The London hard fork has served as something of a test for the next phase of Ethereum 2.0, with Vitalik Buterin expressing confidence about the next steps for the Ethereum network. Buterin told  Bloomberg  that the successful launch of the London hard fork demonstrates that the Ethereum ecosystem is “capable of significant change” and that it “definitely gives me more confidence in the merger.”

How could Ethereum 2.0 affect the price of Ethereum?

For some, the release of Ethereum 2.0 was precisely what the cryptocurrency needed.

“Once Ethereum has scalability through Layer-2 technology or ETH 2.0 all questions will be answered,” Jamie Anson, founder of Nifty Orchard and organizer of Ethereum London, told  Decrypt. “The firearm will go off.”

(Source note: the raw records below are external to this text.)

-- ==== Sys2Proof/Laws/Bus.lean ====
section
/-! SUPPORT. One lemma per transport procedure: which lines, deadlines and events it leaves (40_transport.md), and which bytes of
the environment's script it takes. -/

namespace Sys2Proof.Machine

/-! ## Events -/

@[simp] theorem emit_trace (e : Event) (b : Bus) : (emit e b).trace = b.trace ++ [e] := by simp [Bus.trace]
@[simp] theorem csAssert_trace (b : Bus) : (csAssert b).trace = b.trace ++ [.cs .asserted] := by simp [Bus.trace]
@[simp] theorem csDeassert_trace (b : Bus) : (csDeassert b).trace = b.trace ++ [.cs .deasserted] := by simp [Bus.trace]
@[simp] theorem setClock_trace (c : Clk) (b : Bus) : (setClock c b).trace = b.trace ++ [.clk c] := by simp [Bus.trace]
@[simp] theorem xchg_trace (tx : Byte) (b : Bus) : (xchg tx b).2.trace = b.trace ++ [.x tx (drawByte b.env).1] := by
  simp [Bus.trace]
@[simp] theorem discard_trace (tx : Byte) (b : Bus) : (discard tx b).trace = b.trace ++ [.x tx (drawByte b.env).1] := by
  simp [Bus.trace]
@[simp] theorem emptied_trace (b : Bus) : Bus.trace { b with log := [] } = [] := rfl

/-! ## The environment's script -/

theorem drawByte_of_script {v : Env} {r : Byte} {rest : List Byte} (h : v.rxIn = r :: rest) :
    (drawByte v).1 = r ∧ (drawByte v).2.rxIn = rest := by simp [drawByte, h]

/-! ## Deadlines (R123, R124) -/

@[simp] theorem timerStart_cs (t : TimerId) (ms : Nat) (b : Bus) : (timerStart t ms b).cs = b.cs := by
  cases t <;> rfl
@[simp] theorem timerStart_clk (t : TimerId) (ms : Nat) (b : Bus) : (timerStart t ms b).clk = b.clk := by
  cases t <;> rfl
@[simp] theorem timerStart_trace (t : TimerId) (ms : Nat) (b : Bus) :
    (timerStart t ms b).trace = b.trace ++ [.tstart t ms] := by cases t <;> simp [timerStart] <;> rfl
@[simp] theorem timerStart_op_tRdy (ms : Nat) (b : Bus) : (timerStart .op ms b).tRdy = b.tRdy := rfl
@[simp] theorem timerStart_rdy_tOp (ms : Nat) (b : Bus) : (timerStart .rdy ms b).tOp = b.tOp := rfl
theorem timerStart_op_tOp (ms : Nat) (b : Bus) : ∃ d, (timerStart .op ms b).tOp = some d ∧ d.durationMs = ms := ⟨_, rfl, rfl⟩
theorem timerStart_rdy_tRdy (ms : Nat) (b : Bus) : ∃ d, (timerStart .rdy ms b).tRdy = some d ∧ d.durationMs = ms := ⟨_, rfl, rfl⟩
@[simp] theorem timerStart_rxIn (t : TimerId) (ms : Nat) (b : Bus) : (timerStart t ms b).env.rxIn = b.env.rxIn := by
  cases t <;> simp only [timerStart, drawExpiry, readTick, setDeadline, emit] <;> split <;> rfl

/-- One query (R124): the answer, the event, and the count left. -/
theorem expired_of_deadline {t : TimerId} {b : Bus} {d : Deadline} (h : deadline t b = some d) :
    (expired t b).1 = decide (d.falseLeft = 0) ∧
    (expired t b).2.trace = b.trace ++ [.exp t (decide (d.falseLeft = 0))] ∧
    deadline t (expired t b).2 = some { d with falseLeft := d.falseLeft - 1 } := by
  obtain ⟨start, ms, k⟩ := d
  cases k <;> cases t <;> simp_all [expired, deadline, setDeadline, Bus.trace]

@[simp] theorem expired_cs (t : TimerId) (b : Bus) : (expired t b).2.cs = b.cs := by
  simp only [expired]; split <;> cases t <;> rfl
@[simp] theorem expired_clk (t : TimerId) (b : Bus) : (expired t b).2.clk = b.clk := by
  simp only [expired]; split <;> cases t <;> rfl
@[simp] theorem expired_env (t : TimerId) (b : Bus) : (expired t b).2.env = b.env := by
  simp only [expired]; split <;> cases t <;> rfl
@[simp] theorem expired_op_tRdy (b : Bus) : (expired .op b).2.tRdy = b.tRdy := by
  simp only [expired]; split <;> rfl
@[simp] theorem expired_rdy_tOp (b : Bus) : (expired .rdy b).2.tOp = b.tOp := by
  simp only [expired]; split <;> rfl
/-- A query keeps the deadline it asks, its duration included. -/
theorem expired_op_duration {b : Bus} {ms : Nat} (h : ∃ d, b.tOp = some d ∧ d.durationMs = ms) :
    ∃ d, (expired .op b).2.tOp = some d ∧ d.durationMs = ms := by
  obtain ⟨d, hd, hm⟩ := h
  exact ⟨_, (expired_of_deadline (t := .op) hd).2.2, hm⟩

/-! ## Runs of exchanges -/

/-- A procedure that only exchanges bytes: the lines and the deadlines are as they were. -/
structure Bus.OnlyExchanged (b b' : Bus) : Prop where
  cs : b'.cs = b.cs
  clk : b'.clk = b.clk
  tOp : b'.tOp = b.tOp
  tRdy : b'.tRdy = b.tRdy

theorem sendBytes_only (tx : List Byte) (b : Bus) : b.OnlyExchanged (sendBytes tx b) := by
  induction tx generalizing b with
  | nil => exact ⟨rfl, rfl, rfl, rfl⟩
  | cons t ts ih => obtain ⟨h1, h2, h3, h4⟩ := ih (discard t b); exact ⟨h1, h2, h3, h4⟩

theorem sendBytes_trace (tx : List Byte) (b : Bus) :
    ∃ es, Exchanges tx es ∧ (sendBytes tx b).trace = b.trace ++ es := by
  suffices h : ∃ rx : List Byte, rx.length = tx.length ∧ (sendBytes tx b).trace = b.trace ++ List.zipWith .x tx rx by
    obtain ⟨rx, h1, h2⟩ := h; exact ⟨_, ⟨rx, h1, rfl⟩, h2⟩
  induction tx generalizing b with
  | nil => exact ⟨[], rfl, by simp [sendBytes]⟩
  | cons t ts ih =>
    obtain ⟨rx, h1, h2⟩ := ih (discard t b)
    exact ⟨(drawByte b.env).1 :: rx, by simp [h1], by simp [sendBytes, h2]⟩

theorem sendBytes_append (xs ys : List Byte) (b : Bus) : sendBytes (xs ++ ys) b = sendBytes ys (sendBytes xs b) := by
  induction xs generalizing b with
  | nil => rfl
  | cons x xs ih => exact ih _

theorem sendBytes_script (tx rx rest : List Byte) (b : Bus) (h : b.env.rxIn = rx ++ rest) (hl : rx.length = tx.length) :
    (sendBytes tx b).env.rxIn = rest ∧ (sendBytes tx b).trace = b.trace ++ List.zipWith .x tx rx := by
  induction tx generalizing b rx with
  | nil => cases rx with
    | nil => exact ⟨h, by simp [sendBytes]⟩
    | cons => simp at hl
  | cons t ts ih =>
    cases rx with
    | nil => simp at hl
    | cons r rx =>
      obtain ⟨hd, hr⟩ := drawByte_of_script (v := b.env) (r := r) (rest := rx ++ rest) h
      have := ih rx (discard t b) (by simpa using hr) (by simpa using hl)
      simpa [sendBytes, hd] using this

theorem discardMany_only (n : Nat) (b : Bus) : b.OnlyExchanged (discardMany n b) := by
  induction n generalizing b with
  | zero => exact ⟨rfl, rfl, rfl, rfl⟩
  | succ n ih => obtain ⟨h1, h2, h3, h4⟩ := ih (discard fill b); exact ⟨h1, h2, h3, h4⟩

theorem discardMany_trace (n : Nat) (b : Bus) :
    ∃ rx : List Byte, rx.length = n ∧ (discardMany n b).trace = b.trace ++ rx.map fun r => .x fill r := by
  induction n generalizing b with
  | zero => exact ⟨[], rfl, by simp [discardMany]⟩
  | succ n ih =>
    obtain ⟨rx, h1, h2⟩ := ih (discard fill b)
    exact ⟨(drawByte b.env).1 :: rx, by simp [h1], by simp [discardMany, h2]⟩

theorem discardMany_script (n : Nat) (rx rest : List Byte) (b : Bus) (h : b.env.rxIn = rx ++ rest) (hl : rx.length = n) :
    (discardMany n b).env.rxIn = rest ∧ (discardMany n b).trace = b.trace ++ rx.map fun r => .x fill r := by
  induction n generalizing b rx with
  | zero => cases rx with
    | nil => exact ⟨h, by simp [discardMany]⟩
    | cons => simp at hl
  | succ n ih =>
    cases rx with
    | nil => simp at hl
    | cons r rx =>
      obtain ⟨hd, hr⟩ := drawByte_of_script (v := b.env) (r := r) (rest := rx ++ rest) h
      have := ih rx (discard fill b) (by simpa using hr) (by simpa using hl)
      simpa [discardMany, hd] using this

theorem receiveBytes_only (n : Nat) (b : Bus) : b.OnlyExchanged (receiveBytes n b).2 := by
  induction n generalizing b with
  | zero => exact ⟨rfl, rfl, rfl, rfl⟩
  | succ n ih => obtain ⟨h1, h2, h3, h4⟩ := ih (xchg fill b).2; exact ⟨h1, h2, h3, h4⟩

@[simp] theorem receiveBytes_length (n : Nat) (b : Bus) : (receiveBytes n b).1.length = n := by
  induction n generalizing b with
  | zero => rfl
  | succ n ih => simp [receiveBytes, ih]

theorem receiveBytes_trace (n : Nat) (b : Bus) :
    (receiveBytes n b).2.trace = b.trace ++ (receiveBytes n b).1.map fun r => .x fill r := by
  induction n generalizing b with
  | zero => simp [receiveBytes]
  | succ n ih => simp [receiveBytes, ih]

theorem receiveBytes_script (n : Nat) (rx rest : List Byte) (b : Bus) (h : b.env.rxIn = rx ++ rest) (hl : rx.length = n) :
    (receiveBytes n b).1 = rx ∧ (receiveBytes n b).2.env.rxIn = rest := by
  induction n generalizing b rx with
  | zero => cases rx with
    | nil => exact ⟨rfl, h⟩
    | cons => simp at hl
  | succ n ih =>
    cases rx with
    | nil => simp at hl
    | cons r rx =>
      obtain ⟨hd, hr⟩ := drawByte_of_script (v := b.env) (r := r) (rest := rx ++ rest) h
      have := ih rx (xchg fill b).2 (by simpa using hr) (by simpa using hl)
      simpa [receiveBytes, hd] using this

theorem receivePayload_only (n : Nat) (b : Bus) : b.OnlyExchanged (receivePayload n b).2 := by
  obtain ⟨h1, h2, h3, h4⟩ := receiveBytes_only n b
  exact ⟨h1, h2, h3, h4⟩

@[simp] theorem receivePayload_length (n : Nat) (b : Bus) : (receivePayload n b).1.length = n := receiveBytes_length n b

/-- The payload and the two discarded CRC bytes (R216). -/
theorem receivePayload_trace (n : Nat) (b : Bus) : ∃ c0 c1, (receivePayload n b).2.trace =
    b.trace ++ (receivePayload n b).1.map (fun r => .x fill r) ++ [.x fill c0, .x fill c1] :=
  ⟨_, _, by simp [receivePayload, discardMany, receiveBytes_trace]; exact ⟨rfl, rfl⟩⟩

theorem receivePayload_script (n : Nat) (rx rest : List Byte) (c0 c1 : Byte) (b : Bus)
    (h : b.env.rxIn = rx ++ c0 :: c1 :: rest) (hl : rx.length = n) :
    (receivePayload n b).1 = rx ∧ (receivePayload n b).2.env.rxIn = rest := by
  obtain ⟨h1, h2⟩ := receiveBytes_script n rx (c0 :: c1 :: rest) b h hl
  exact ⟨h1, (discardMany_script 2 [c0, c1] rest _ h2 rfl).1⟩

/-! ## The ready wait and the selection (R125-R127, R142) -/

theorem deselect_trace (b : Bus) : (deselect b).trace = b.trace ++ [.cs .deasserted, .x fill (drawByte b.env).1] := by
  simp [deselect]
@[simp] theorem deselect_cs (b : Bus) : (deselect b).cs = .deasserted := rfl
@[simp] theorem deselect_clk (b : Bus) : (deselect b).clk = b.clk := rfl
@[simp] theorem deselect_tOp (b : Bus) : (deselect b).tOp = b.tOp := rfl
@[simp] theorem deselect_tRdy (b : Bus) : (deselect b).tRdy = b.tRdy := rfl
@[simp] theorem deselect_env (b : Bus) : (deselect b).env = (drawByte b.env).2 := rfl

theorem readyLoop_lines (k : Nat) (b : Bus) :
    (readyLoop k b).2.cs = b.cs ∧ (readyLoop k b).2.clk = b.clk ∧ (readyLoop k b).2.tOp = b.tOp := by
  induction k generalizing b with
  | zero => simp only [readyLoop]; split <;> simp
  | succ k ih =>
    simp only [readyLoop]
    split
    · simp
    · split
      · simp
      · simpa using ih (expired .rdy (xchg fill b).2).2

/-- What the loop of a ready wait puts on the trace, its deadline started with `k` false answers. -/
theorem readyLoop_events (k : Nat) (b : Bus) (start ms : Nat) (h : b.tRdy = some ⟨start, ms, k⟩) :
    ∃ busy : List Byte, (∀ d ∈ busy, d ≠ 0xFF#8) ∧
      if (readyLoop k b).1 then (readyLoop k b).2.trace = b.trace ++ (busyEvents busy ++ [.x fill 0xFF#8])
      else ∃ d, d ≠ 0xFF#8 ∧
        (readyLoop k b).2.trace = b.trace ++ (busyEvents busy ++ [.x fill d, .exp .rdy true]) := by
  by_cases hd : (xchg fill b).1 = 0xFF#8
  · have he : readyLoop k b = (true, (xchg fill b).2) := by cases k <;> simp only [readyLoop, if_pos hd]
    rw [xchg_fst] at hd
    exact ⟨[], by simp, by simp [he, busyEvents, hd]⟩
  · cases k with
    | zero =>
      have he : readyLoop 0 b = (false, (expired .rdy (xchg fill b).2).2) := by simp only [readyLoop, if_neg hd]
      have hx := (expired_of_deadline (t := .rdy) (b := (xchg fill b).2) (d := ⟨start, ms, 0⟩) h).2.1
      refine ⟨[], by simp, ?_⟩
      simp only [he, Bool.false_eq_true, if_false]
      exact ⟨_, hd, by simp [hx, busyEvents]⟩
    | succ k =>
      obtain ⟨h1, h2, h3⟩ := expired_of_deadline (t := .rdy) (b := (xchg fill b).2) (d := ⟨start, ms, k + 1⟩) h
      have he : readyLoop (k + 1) b = readyLoop k (expired .rdy (xchg fill b).2).2 := by
        simp only [readyLoop, if_neg hd, h1]; rfl
      obtain ⟨busy, hb, hr⟩ := readyLoop_events k (expired .rdy (xchg fill b).2).2 start ms h3
      refine ⟨(xchg fill b).1 :: busy, by simpa using ⟨hd, hb⟩, ?_⟩
      rw [h2] at hr
      simpa [he, busyEvents] using hr

theorem waitReady_lines (b : Bus) :
    (waitReady b).2.cs = b.cs ∧ (waitReady b).2.clk = b.clk ∧ (waitReady b).2.tOp = b.tOp := by
  simpa [waitReady] using readyLoop_lines (rdyLeft (timerStart .rdy Config.readyMs b)) (timerStart .rdy Config.readyMs b)

/-- The ready wait (R127): its answer and its events. -/
theorem waitReady_events (b : Bus) :
    ∃ es, ReadyEvents (waitReady b).1 es ∧ (waitReady b).2.trace = b.trace ++ es := by
  obtain ⟨busy, hb, hr⟩ := readyLoop_events (rdyLeft (timerStart .rdy Config.readyMs b)) (timerStart .rdy Config.readyMs b)
    (readTick b.env).1 Config.readyMs rfl
  simp only [timerStart_trace] at hr
  cases ht : (waitReady b).1 with
  | true =>
    simp only [waitReady] at ht
    rw [ht] at hr
    exact ⟨_, ⟨busy, hb, rfl⟩, by simpa [waitReady, Config.readyMs] using hr⟩
  | false =>
    simp only [waitReady] at ht
    rw [ht] at hr
    obtain ⟨d, hd, hr⟩ := hr
    exact ⟨_, ⟨busy, hb, ⟨d, hd, rfl⟩⟩, by simpa [waitReady, Config.readyMs] using hr⟩

/-- A card that is ready at the first poll (R127). -/
theorem waitReady_script (b : Bus) (rest : List Byte) (h : b.env.rxIn = 0xFF#8 :: rest) :
    (waitReady b).1 = true ∧ (waitReady b).2.env.rxIn = rest ∧
    (waitReady b).2.trace = b.trace ++ [.tstart .rdy 500, .x fill 0xFF#8] := by
  obtain ⟨hd, hr⟩ :=
    drawByte_of_script (v := (timerStart .rdy Config.readyMs b).env) (r := 0xFF#8) (rest := rest) (by simpa using h)
  simp only [waitReady]
  cases rdyLeft (timerStart .rdy Config.readyMs b) <;>
    (simp only [readyLoop, xchg_fst, hd, if_true, xchg_env, hr, xchg_trace, timerStart_trace]; simp [Config.readyMs])

theorem select_lines (b : Bus) : (select b).2.clk = b.clk ∧ (select b).2.tOp = b.tOp ∧
    (select b).2.cs = (if (select b).1 then .asserted else .deasserted) := by
  obtain ⟨h1, h2, h3⟩ := waitReady_lines (discard fill (csAssert b))
  simp only [select]
  split
  · rename_i h; simp [h1, h2, h3]
  · simp [h2, h3]

/-- `deselect(); select()` (R142): its answer and its events. -/
theorem reselect_events (idx : BitVec 6) (b : Bus) (h : idx ≠ 12#6) :
    ∃ es, ReselectEvents (reselect idx b).1 es ∧ (reselect idx b).2.trace = b.trace ++ es := by
  rw [reselect, if_neg h]
  obtain ⟨ready, hr, ht⟩ := waitReady_events (discard fill (csAssert (deselect b)))
  simp only [discard_trace, csAssert_trace, deselect_trace] at ht
  simp only [select]
  split
  · rename_i hw
    rw [hw] at hr
    rw [hw]
    exact ⟨_, ⟨_, _, ready, hr, rfl⟩, by simp [ht]; exact ⟨rfl, rfl⟩⟩
  · rename_i hw
    have hw' : (waitReady (discard fill (csAssert (deselect b)))).1 = false := by simpa using hw
    rw [hw'] at hr
    exact ⟨_, ⟨_, _, ready, hr, ⟨_, rfl⟩⟩, by simp [ht, deselect_trace]; exact ⟨rfl, rfl, rfl⟩⟩

theorem reselect_lines (idx : BitVec 6) (b : Bus) (h : idx ≠ 12#6) : (reselect idx b).2.clk = b.clk ∧
    (reselect idx b).2.tOp = b.tOp ∧ (reselect idx b).2.cs = (if (reselect idx b).1 then .asserted else .deasserted) := by
  rw [reselect, if_neg h]
  simpa using select_lines (deselect b)

/-- A card that is ready at once: the four bytes the reselection takes from the script (R142). -/
theorem reselect_script (idx : BitVec 6) (b : Bus) (a0 a1 : Byte) (rest : List Byte) (h : idx ≠ 12#6)
    (hb : b.env.rxIn = a0 :: a1 :: 0xFF#8 :: rest) :
    (reselect idx b).1 = true ∧ (reselect idx b).2.env.rxIn = rest ∧
    (reselect idx b).2.trace = b.trace ++ [.cs .deasserted, .x fill a0, .cs .asserted, .x fill a1, .tstart .rdy 500,
      .x fill 0xFF#8] := by
  obtain ⟨h0, h1⟩ := drawByte_of_script hb
  obtain ⟨h2, h3⟩ := drawByte_of_script h1
  obtain ⟨hw, hr, ht⟩ := waitReady_script (discard fill (csAssert (deselect b))) rest h3
  rw [reselect, if_neg h]
  simp only [select, hw, if_true]
  refine ⟨trivial, hr, ?_⟩
  rw [ht]
  simp only [discard_trace, csAssert_trace, deselect_trace, csAssert_env, deselect_env, h2, h0, List.append_assoc,
    List.cons_append, List.nil_append]

end Sys2Proof.Machine
end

In other words, more scalability means more usage, which, in turn, means more demand. Which, in theory at least, should push the price of Ethereum to new heights.

“By the time ETH 2.0 and the rollups work together, there will be 100,000 transactions per second of capacity. That will mean a completely seamless experience for the next billion people,” Anson added.

Matt Cutler, CEO of Blocknative, a company that focuses on mempool complexity, is similarly optimistic, particularly as gas fees are expected to decline with the launch of Ethereum 2.0.

“Our customer base sees lower transaction fees and increased network performance as big areas of opportunity going forward,” he told  Decrypt.

Furthermore, the ecosystem noting major milestones will bolster the momentum of Ethereum developers. “This will have a long-term bullish impact on the price of ETH, despite the short-term volatility that is integral to crypto asset valuations,” Cutler added.